Murray Kinnell (24 July 1889 – 11 August 1954) was a British-born American actor, recognized for playing smooth, gentlemanly, although rather shady characters. He began acting on the English stage in 1907, toured in the United States from 1912 through 1914, then returned to England where he served in the British Army during World War I. After the war, he emigrated to the US. He appeared in 71 films between the pre-code era of 1930 and 1937. He later served the Screen Actors Guild in several positions for 16 years.

Early Years
Kinnell was born in Sydenham, London when it was still part of Kent. He was the second of three sons to John Kinnell, a Scottish-born engineer, and Rose Taylor from Surrey. He was educated first at Seaford College in Sussex, then at Mill Hill School in London.

Early stage career
According to a later interview, Kinnell began his stage career in the troupe of Florence Glossop-Harris in 1907. His first known stage credits are from 1909 with the company of Allan Wilkie. By 1911 he had joined the company of Frank Cellier, the husband of Florence Glossop-Harris. Kinnell played in both Hamlet and The Merchant of Venice on English stages, and undoubtedly many other plays as well for which verification is lacking.

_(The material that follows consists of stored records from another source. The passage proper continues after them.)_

-- ==== Sys2Proof/Machine/Step.lean ====
section
/-! DEFINITION. The step cycle of spec/30_encoding.md R70. -/

namespace Sys2Proof.Machine

/-- `STEP`: while awaiting input, nothing; else fetch, decode, and run the instruction or raise `UnknownInstruction`
(R70). The input byte `rnd` of this STEP is `s.rnd` (log 2); the reported result is `report` (R180; log 6). -/
def step (s : State) : Host.Outcome State Fault Refusal :=
  if s.waiting then .next s
  else
    match decodeWord s.fetchWord with
    | some i => exec i s
    | none => raise (.unknownInstruction s.fetchWord)

/-- `s` with the instruction whose bits are `w` stored where the next fetch reads, and not awaiting input, since a STEP
that awaits input fetches nothing (R45, R70; log 11). -/
def State.withFetchWord (s : State) (nbits w : Nat) : State :=
  (s.storeBytes s.PC (tableBytes nbits w)).setWait false s.waitReg

end Sys2Proof.Machine
end

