-- ==== Sys2Proof/Laws/Step.lean ====
section
/-! SUPPORT. What one STEP can do (spec/30_encoding.md R70). -/

namespace Sys2Proof.Machine

theorem step_waiting {s : State} (h : s.waiting = true) : step s = .next s := by simp [step, h]

theorem step_decoded {s : State} {i : Instr} (h : s.waiting = false) (hd : decodeWord s.fetchWord = some i) :
    step s = exec i s := by simp [step, h, hd]

theorem step_illegal {s : State} (h : s.waiting = false) (hd : decodeWord s.fetchWord = none) :
    step s = .fault (.unknownInstruction s.fetchWord) := by simp [step, h, hd, raise]

/-- A STEP that answers a next state awaits input and changes nothing, or runs the instruction it decodes. -/
theorem step_cases {s t : State} (h : step s = .next t) :
    (s.waiting = true ∧ t = s) ∨
      ∃ i, s.waiting = false ∧ decodeWord s.fetchWord = some i ∧ exec i s = .next t := by
  cases hw : s.waiting with
  | true => simp only [step_waiting hw, Host.Outcome.next.injEq] at h; exact .inl ⟨rfl, h.symm⟩
  | false =>
    cases hd : decodeWord s.fetchWord with
    | none => simp [step_illegal hw hd] at h
    | some i => exact .inr ⟨i, rfl, rfl, step_decoded hw hd ▸ h⟩

/-- A STEP that raises an error met an illegal word, or ran the instruction that raises it. -/
theorem step_fault_cases {s : State} {e : Fault} (h : step s = .fault e) :
    s.waiting = false ∧
      ((decodeWord s.fetchWord = none ∧ e = .unknownInstruction s.fetchWord) ∨
        ∃ i, decodeWord s.fetchWord = some i ∧ exec i s = .fault e) := by
  cases hw : s.waiting with
  | true => simp [step_waiting hw] at h
  | false =>
    cases hd : decodeWord s.fetchWord with
    | none =>
      simp only [step_illegal hw hd, Host.Outcome.fault.injEq] at h
      exact ⟨rfl, .inl ⟨rfl, h.symm⟩⟩
    | some i => exact ⟨rfl, .inr ⟨i, rfl, step_decoded hw hd ▸ h⟩⟩

end Sys2Proof.Machine
end

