-- ==== Sys2Proof/Tests/Slice0.lean ====
section
/-! SUPPORT. The model's own tests: the refused ill-formed terms of WellFormed, decodings of words written out from the
patterns of spec/30_encoding.md R65, one STEP per vector of spec/95_test_vectors.md (expected values are the spec's, by
hand, and the vector's name is cited), and for each statement with hypotheses a state and operands that meet them. -/

namespace Sys2Proof.Tests

open Sys2Proof.Machine Sys2Proof.Safety Sys2Proof.Claims

/-- What `f` reads in the next state, if there is one. -/
def view {α : Type} (f : State → α) : Answer → Option α
  | .next t => some (f t)
  | _ => none

/-- The error, if there is one. -/
def error : Answer → Option Fault
  | .fault e => some e
  | _ => none

/-- The reset state with some registers set. -/
def withRegs (vs : List (Reg × Byte)) : State := vs.foldl (fun s v => s.setReg v.1 v.2) State.reset

/-- One STEP on a word placed at `PC`. -/
def run (w : Nat) (s : State) : Answer := step (s.withFetchWord 16 w)

/-- The states of the stack tests: `n` slots in use. -/
def withDepth (n : Fin 17) (slots : Vector Word 16) : State := State.reset.setStack slots n

/-- A display with one pixel set. -/
def withPixel (s : State) (r : Fin 32) (c : Nat) : State :=
  s.setDisplay (s.display.set r (BitVec.ofNat 64 (2 ^ (63 - c))))

/-- Bytes at an address. -/
def withBytes (s : State) (a : Word) (bs : List Byte) : State := s.storeBytes a bs

/-! ### WellFormed: an ill-formed term for each check -/

theorem test_illegal_family0 : legalWord 0x01E0 = false := by decide
theorem test_illegal_family5 : legalWord 0x5AB1 = false := by decide
theorem test_illegal_family8 : legalWord 0x8AB8 = false := by decide
theorem test_illegal_family9 : legalWord 0x9AB1 = false := by decide
theorem test_illegal_familyE : legalWord 0xE09F = false := by decide
theorem test_illegal_familyF : legalWord 0xF056 = false := by decide
theorem test_legal_add : legalWord 0x8AB4 = true := by decide
theorem test_line_operand_too_wide : (AsmLine.mk .ldImm [0, 256]).wellFormed = false := by decide
theorem test_line_operand_missing : (AsmLine.mk .drw [0, 1]).wellFormed = false := by decide
theorem test_line_operand_extra : (AsmLine.mk .shr [0, 1]).wellFormed = false := by decide
theorem test_line_good : (AsmLine.mk .drw [0, 15, 1]).wellFormed = true := by decide
theorem test_line_word : (AsmLine.mk .drw [0, 15, 1]).word = 0xD0F1 := by decide
theorem test_asm_add : (Instr.addReg 0xA 0xF).asm = "ADD VA, VF" := by decide
theorem test_asm_jump : (Instr.jpV0 0x30C).asm = "JP V0, 0x30C" := by decide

Kinnell next appears in 1912 with a touring company playing Pomander Walk in the US and Canada. The following year he joined the Annie Russell Old English Comedy Company, playing throughout the eastern US in She Stoops to Conquer, The Rivals, and The School for Scandal. The tour wound up its run in Philadelphia during April 1914. Kinnell used the time off to marry the tour's ingenue, Henrietta Goodwin. 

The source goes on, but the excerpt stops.